Task item: One number is the whole answer: the tally of lines in the records that include the word "bits".

Data for analysis:
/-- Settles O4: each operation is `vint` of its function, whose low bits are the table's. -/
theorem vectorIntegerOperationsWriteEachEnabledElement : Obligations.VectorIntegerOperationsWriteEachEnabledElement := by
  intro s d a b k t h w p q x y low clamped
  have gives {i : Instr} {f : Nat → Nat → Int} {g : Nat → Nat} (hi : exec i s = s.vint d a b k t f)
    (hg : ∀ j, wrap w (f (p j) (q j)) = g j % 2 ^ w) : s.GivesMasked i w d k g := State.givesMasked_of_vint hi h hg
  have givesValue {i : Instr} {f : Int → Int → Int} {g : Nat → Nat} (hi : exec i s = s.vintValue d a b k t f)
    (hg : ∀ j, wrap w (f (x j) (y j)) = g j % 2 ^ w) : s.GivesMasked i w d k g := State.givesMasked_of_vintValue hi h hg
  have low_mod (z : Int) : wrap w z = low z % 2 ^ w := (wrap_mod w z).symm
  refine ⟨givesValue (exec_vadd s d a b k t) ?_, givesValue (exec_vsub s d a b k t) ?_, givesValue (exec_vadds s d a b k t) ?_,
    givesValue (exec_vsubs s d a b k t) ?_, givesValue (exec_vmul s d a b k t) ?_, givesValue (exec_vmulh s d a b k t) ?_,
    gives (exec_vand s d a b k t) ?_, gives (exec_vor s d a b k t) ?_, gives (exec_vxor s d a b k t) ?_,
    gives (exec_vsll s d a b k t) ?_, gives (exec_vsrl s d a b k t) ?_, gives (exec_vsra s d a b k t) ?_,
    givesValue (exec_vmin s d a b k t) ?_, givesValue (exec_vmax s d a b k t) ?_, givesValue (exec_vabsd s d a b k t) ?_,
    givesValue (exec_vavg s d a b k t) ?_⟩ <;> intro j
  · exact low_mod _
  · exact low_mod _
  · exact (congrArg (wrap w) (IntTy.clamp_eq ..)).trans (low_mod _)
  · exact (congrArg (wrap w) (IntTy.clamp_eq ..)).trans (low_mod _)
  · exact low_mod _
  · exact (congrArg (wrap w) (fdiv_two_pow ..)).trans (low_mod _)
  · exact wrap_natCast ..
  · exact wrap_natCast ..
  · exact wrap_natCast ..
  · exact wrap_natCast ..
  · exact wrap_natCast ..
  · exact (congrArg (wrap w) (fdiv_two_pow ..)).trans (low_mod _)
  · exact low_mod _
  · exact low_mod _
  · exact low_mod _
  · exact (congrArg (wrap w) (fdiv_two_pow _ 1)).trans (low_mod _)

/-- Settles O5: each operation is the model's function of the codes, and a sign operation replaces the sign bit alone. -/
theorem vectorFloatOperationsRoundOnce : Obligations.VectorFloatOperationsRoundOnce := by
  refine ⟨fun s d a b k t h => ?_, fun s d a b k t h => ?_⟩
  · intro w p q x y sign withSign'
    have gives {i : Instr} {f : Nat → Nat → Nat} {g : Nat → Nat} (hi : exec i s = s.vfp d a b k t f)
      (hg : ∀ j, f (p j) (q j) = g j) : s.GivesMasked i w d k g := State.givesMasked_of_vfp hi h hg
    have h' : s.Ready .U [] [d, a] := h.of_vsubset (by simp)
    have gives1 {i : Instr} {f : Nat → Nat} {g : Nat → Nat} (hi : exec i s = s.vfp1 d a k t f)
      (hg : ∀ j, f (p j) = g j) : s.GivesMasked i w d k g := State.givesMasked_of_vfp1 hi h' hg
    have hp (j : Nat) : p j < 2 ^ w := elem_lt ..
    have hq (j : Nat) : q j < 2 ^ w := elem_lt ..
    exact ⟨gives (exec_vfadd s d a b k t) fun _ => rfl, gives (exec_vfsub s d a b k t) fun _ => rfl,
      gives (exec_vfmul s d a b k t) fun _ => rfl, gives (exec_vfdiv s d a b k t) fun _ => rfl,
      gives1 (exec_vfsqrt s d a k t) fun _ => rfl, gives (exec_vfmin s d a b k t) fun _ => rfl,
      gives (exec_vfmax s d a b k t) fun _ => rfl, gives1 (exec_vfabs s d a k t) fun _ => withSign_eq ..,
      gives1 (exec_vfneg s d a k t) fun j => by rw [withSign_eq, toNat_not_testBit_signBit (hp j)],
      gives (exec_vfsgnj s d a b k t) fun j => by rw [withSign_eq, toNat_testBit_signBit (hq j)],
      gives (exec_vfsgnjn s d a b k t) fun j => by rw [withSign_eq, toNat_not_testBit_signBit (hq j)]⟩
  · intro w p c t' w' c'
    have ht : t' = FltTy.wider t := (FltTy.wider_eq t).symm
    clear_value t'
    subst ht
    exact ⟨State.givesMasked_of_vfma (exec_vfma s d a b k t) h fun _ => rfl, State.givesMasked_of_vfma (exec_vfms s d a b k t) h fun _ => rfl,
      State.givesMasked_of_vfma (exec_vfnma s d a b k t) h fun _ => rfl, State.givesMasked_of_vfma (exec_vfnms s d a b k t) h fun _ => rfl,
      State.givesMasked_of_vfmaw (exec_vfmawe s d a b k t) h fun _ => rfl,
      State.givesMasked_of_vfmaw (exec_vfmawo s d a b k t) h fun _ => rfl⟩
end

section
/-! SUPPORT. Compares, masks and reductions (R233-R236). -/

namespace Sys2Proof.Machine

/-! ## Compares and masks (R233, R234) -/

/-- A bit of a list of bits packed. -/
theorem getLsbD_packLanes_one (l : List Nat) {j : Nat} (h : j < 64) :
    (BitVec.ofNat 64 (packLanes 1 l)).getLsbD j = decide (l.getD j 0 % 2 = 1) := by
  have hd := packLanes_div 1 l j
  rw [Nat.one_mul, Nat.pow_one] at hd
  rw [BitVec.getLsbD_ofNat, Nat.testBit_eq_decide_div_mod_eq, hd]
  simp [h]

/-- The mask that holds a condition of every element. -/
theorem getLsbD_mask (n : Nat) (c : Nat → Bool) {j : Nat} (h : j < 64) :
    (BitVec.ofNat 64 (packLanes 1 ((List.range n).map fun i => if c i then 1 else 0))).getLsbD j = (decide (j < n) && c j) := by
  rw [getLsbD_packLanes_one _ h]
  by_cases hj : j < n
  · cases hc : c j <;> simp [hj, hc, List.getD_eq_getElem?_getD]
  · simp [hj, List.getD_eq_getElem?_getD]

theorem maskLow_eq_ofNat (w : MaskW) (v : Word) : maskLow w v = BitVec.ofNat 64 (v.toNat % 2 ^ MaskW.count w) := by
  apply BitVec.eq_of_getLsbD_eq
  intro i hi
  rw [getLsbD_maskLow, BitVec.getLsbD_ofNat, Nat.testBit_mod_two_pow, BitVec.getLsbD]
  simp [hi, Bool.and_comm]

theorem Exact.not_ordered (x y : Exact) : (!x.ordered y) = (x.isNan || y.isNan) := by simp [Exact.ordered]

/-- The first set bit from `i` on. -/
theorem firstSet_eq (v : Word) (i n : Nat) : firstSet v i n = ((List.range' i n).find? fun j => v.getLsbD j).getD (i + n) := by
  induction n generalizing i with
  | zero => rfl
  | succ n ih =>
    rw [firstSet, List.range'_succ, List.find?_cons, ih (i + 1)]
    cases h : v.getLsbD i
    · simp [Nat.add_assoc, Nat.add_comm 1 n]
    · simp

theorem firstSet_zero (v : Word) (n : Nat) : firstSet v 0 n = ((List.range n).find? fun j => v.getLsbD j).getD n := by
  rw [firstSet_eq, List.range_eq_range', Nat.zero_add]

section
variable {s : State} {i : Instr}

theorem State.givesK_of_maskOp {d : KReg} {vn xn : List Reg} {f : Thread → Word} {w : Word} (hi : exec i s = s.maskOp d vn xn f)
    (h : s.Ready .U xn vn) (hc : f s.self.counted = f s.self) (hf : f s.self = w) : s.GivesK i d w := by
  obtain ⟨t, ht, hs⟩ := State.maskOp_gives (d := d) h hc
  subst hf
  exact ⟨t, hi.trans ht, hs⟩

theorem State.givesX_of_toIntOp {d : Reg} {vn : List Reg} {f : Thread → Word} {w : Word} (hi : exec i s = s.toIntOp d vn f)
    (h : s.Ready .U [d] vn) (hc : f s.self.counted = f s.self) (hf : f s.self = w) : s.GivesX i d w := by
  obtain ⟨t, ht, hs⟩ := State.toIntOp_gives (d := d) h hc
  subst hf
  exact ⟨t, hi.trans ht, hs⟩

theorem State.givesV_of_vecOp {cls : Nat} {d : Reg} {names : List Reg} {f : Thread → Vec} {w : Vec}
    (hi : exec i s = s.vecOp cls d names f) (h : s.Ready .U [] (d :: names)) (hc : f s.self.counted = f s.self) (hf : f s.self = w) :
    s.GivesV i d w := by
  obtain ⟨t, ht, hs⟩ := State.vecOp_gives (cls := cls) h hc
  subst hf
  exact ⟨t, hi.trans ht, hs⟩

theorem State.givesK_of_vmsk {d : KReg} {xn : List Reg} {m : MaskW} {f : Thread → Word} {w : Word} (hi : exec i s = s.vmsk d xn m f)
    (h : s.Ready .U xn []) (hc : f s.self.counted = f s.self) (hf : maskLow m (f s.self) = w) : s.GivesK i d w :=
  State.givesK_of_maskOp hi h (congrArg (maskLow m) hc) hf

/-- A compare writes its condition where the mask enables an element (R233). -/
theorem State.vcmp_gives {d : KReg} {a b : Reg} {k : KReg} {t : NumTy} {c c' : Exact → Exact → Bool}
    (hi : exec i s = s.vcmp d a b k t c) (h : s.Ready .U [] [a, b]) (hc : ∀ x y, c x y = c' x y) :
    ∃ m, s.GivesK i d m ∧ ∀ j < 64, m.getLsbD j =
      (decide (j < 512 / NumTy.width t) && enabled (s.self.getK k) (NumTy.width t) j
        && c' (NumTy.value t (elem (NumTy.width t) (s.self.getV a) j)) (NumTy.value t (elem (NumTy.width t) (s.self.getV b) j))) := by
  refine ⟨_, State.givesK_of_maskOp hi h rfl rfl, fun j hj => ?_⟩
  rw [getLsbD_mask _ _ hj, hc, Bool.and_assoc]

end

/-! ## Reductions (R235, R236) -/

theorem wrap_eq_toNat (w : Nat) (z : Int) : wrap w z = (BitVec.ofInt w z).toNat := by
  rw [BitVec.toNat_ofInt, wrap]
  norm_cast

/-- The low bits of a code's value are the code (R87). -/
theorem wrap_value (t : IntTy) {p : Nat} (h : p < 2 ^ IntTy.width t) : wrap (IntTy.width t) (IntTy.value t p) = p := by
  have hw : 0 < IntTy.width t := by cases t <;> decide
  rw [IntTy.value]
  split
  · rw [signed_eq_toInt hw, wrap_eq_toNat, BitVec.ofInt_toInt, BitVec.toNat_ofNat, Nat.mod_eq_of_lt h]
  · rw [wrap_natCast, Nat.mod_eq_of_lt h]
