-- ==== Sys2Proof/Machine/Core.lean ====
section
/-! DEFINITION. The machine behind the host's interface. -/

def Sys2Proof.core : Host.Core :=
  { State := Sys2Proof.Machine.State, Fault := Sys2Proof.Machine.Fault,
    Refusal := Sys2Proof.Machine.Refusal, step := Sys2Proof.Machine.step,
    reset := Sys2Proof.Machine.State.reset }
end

The answer: 3